[Task objective] What is needed is each line of the data below that holds the string "syncCtx".

Saved data entries
——————————

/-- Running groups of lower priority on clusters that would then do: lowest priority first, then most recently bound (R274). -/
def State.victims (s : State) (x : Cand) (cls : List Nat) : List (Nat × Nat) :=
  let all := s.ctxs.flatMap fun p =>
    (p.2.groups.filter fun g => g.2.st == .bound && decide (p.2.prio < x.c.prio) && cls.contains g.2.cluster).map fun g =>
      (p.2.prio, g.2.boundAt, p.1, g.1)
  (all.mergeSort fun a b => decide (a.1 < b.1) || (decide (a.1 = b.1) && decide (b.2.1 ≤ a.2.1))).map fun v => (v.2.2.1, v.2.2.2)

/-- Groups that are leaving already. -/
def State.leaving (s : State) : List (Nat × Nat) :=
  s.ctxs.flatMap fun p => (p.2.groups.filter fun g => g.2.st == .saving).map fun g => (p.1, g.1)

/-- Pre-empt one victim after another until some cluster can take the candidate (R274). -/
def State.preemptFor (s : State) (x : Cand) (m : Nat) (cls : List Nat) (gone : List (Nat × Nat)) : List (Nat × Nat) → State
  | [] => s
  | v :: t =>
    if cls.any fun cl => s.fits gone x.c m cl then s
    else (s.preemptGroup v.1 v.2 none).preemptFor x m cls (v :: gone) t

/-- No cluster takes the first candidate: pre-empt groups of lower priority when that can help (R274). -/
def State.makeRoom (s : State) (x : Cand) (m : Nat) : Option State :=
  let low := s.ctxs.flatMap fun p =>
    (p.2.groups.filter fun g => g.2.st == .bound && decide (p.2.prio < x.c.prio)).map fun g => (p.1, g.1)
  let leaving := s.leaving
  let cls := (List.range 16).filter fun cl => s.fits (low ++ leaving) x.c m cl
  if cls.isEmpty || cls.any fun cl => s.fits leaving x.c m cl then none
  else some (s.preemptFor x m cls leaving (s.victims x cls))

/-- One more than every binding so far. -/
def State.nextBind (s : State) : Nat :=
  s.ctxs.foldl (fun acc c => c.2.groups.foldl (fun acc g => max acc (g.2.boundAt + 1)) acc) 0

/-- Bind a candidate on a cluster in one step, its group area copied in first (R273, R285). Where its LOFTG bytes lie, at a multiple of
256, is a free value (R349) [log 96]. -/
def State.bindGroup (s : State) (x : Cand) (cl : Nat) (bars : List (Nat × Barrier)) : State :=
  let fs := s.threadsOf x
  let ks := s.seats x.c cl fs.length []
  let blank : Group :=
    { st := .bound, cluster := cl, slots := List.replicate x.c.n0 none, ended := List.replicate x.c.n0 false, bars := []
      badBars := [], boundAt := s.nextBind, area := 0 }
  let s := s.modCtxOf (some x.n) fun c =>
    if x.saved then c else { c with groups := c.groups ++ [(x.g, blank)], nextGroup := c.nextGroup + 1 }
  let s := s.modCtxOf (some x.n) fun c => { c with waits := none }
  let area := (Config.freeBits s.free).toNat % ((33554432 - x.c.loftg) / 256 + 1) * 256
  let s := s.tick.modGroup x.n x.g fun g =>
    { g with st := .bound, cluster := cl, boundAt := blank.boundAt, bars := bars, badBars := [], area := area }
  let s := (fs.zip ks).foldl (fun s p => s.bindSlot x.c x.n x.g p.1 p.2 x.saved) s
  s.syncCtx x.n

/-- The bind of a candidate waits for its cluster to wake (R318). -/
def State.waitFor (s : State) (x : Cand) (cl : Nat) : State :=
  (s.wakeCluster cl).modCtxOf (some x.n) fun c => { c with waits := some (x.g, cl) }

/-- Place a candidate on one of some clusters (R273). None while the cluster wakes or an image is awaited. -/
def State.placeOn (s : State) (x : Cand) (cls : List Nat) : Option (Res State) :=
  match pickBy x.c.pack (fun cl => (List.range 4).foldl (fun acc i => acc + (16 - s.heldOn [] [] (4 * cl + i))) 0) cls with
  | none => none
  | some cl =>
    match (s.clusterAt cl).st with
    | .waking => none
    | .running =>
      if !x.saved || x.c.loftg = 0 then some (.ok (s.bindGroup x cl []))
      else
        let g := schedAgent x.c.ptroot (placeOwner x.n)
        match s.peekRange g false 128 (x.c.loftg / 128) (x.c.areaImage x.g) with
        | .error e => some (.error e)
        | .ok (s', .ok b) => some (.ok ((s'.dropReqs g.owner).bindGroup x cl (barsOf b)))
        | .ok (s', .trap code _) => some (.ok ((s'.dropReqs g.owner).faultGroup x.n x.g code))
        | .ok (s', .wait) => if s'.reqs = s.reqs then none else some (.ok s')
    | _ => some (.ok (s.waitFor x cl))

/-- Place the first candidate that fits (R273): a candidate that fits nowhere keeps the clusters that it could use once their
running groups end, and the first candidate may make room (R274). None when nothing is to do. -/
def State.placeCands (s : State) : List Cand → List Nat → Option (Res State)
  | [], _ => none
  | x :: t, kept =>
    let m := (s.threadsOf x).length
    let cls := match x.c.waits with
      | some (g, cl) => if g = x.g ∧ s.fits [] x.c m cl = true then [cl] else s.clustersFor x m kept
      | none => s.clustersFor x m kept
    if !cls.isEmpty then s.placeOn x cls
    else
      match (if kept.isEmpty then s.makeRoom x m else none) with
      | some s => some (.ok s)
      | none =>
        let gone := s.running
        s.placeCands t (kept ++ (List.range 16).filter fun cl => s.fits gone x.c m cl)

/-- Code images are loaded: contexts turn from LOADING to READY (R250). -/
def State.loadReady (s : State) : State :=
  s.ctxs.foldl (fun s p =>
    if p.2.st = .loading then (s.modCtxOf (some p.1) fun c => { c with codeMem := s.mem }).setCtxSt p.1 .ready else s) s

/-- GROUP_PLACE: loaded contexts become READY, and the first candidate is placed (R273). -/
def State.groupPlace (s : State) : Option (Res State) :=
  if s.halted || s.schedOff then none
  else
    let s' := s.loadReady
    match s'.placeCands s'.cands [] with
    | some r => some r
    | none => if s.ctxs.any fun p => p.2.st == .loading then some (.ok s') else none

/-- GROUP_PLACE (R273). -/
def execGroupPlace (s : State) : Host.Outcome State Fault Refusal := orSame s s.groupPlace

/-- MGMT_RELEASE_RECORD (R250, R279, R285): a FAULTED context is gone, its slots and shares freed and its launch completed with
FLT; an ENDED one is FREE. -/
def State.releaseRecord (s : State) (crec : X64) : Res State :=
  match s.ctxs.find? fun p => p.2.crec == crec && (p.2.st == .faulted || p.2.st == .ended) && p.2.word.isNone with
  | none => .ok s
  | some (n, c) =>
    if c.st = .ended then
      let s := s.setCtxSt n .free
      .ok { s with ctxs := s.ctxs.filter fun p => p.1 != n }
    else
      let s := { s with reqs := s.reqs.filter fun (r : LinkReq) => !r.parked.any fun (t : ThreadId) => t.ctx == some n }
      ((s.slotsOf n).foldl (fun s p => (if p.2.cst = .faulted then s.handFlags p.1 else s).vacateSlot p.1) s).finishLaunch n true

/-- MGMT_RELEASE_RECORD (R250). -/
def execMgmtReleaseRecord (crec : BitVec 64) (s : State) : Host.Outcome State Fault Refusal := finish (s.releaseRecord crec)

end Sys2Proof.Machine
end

——————————

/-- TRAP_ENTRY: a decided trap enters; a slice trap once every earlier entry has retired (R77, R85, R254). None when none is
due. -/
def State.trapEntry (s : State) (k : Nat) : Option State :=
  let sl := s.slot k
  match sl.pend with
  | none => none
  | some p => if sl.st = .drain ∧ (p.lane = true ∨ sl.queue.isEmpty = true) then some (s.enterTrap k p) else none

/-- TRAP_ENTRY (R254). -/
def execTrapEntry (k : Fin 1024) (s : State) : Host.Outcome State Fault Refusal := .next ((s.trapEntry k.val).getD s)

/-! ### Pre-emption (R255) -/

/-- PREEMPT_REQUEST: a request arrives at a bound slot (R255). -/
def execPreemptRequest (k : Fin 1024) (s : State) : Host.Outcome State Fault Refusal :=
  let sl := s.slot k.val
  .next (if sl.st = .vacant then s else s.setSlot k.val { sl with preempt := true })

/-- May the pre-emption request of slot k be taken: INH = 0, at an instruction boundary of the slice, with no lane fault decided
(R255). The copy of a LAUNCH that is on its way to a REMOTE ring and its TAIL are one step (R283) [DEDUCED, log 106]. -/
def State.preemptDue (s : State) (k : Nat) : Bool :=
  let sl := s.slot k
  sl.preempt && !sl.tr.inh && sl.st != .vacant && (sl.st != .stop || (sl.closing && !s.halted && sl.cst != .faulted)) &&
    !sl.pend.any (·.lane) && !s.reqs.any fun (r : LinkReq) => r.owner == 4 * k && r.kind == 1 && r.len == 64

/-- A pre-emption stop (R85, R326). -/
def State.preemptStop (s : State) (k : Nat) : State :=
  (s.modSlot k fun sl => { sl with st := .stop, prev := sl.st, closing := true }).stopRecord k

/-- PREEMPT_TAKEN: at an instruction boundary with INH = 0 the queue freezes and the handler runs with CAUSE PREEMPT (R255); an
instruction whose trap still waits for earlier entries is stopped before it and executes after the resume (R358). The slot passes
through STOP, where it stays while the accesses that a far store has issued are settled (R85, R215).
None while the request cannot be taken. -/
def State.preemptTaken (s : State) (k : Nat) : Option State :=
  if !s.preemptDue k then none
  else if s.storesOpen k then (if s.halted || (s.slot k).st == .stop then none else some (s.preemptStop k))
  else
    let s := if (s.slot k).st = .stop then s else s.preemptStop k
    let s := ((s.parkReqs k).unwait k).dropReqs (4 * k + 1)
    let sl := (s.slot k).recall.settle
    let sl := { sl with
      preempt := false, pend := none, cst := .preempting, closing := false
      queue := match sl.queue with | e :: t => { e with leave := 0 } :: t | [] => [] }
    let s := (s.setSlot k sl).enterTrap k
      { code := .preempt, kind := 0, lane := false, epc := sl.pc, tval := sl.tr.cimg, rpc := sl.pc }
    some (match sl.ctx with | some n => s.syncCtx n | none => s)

——————————

[Answer section]
  s.syncCtx x.n
    some (match sl.ctx with | some n => s.syncCtx n | none => s)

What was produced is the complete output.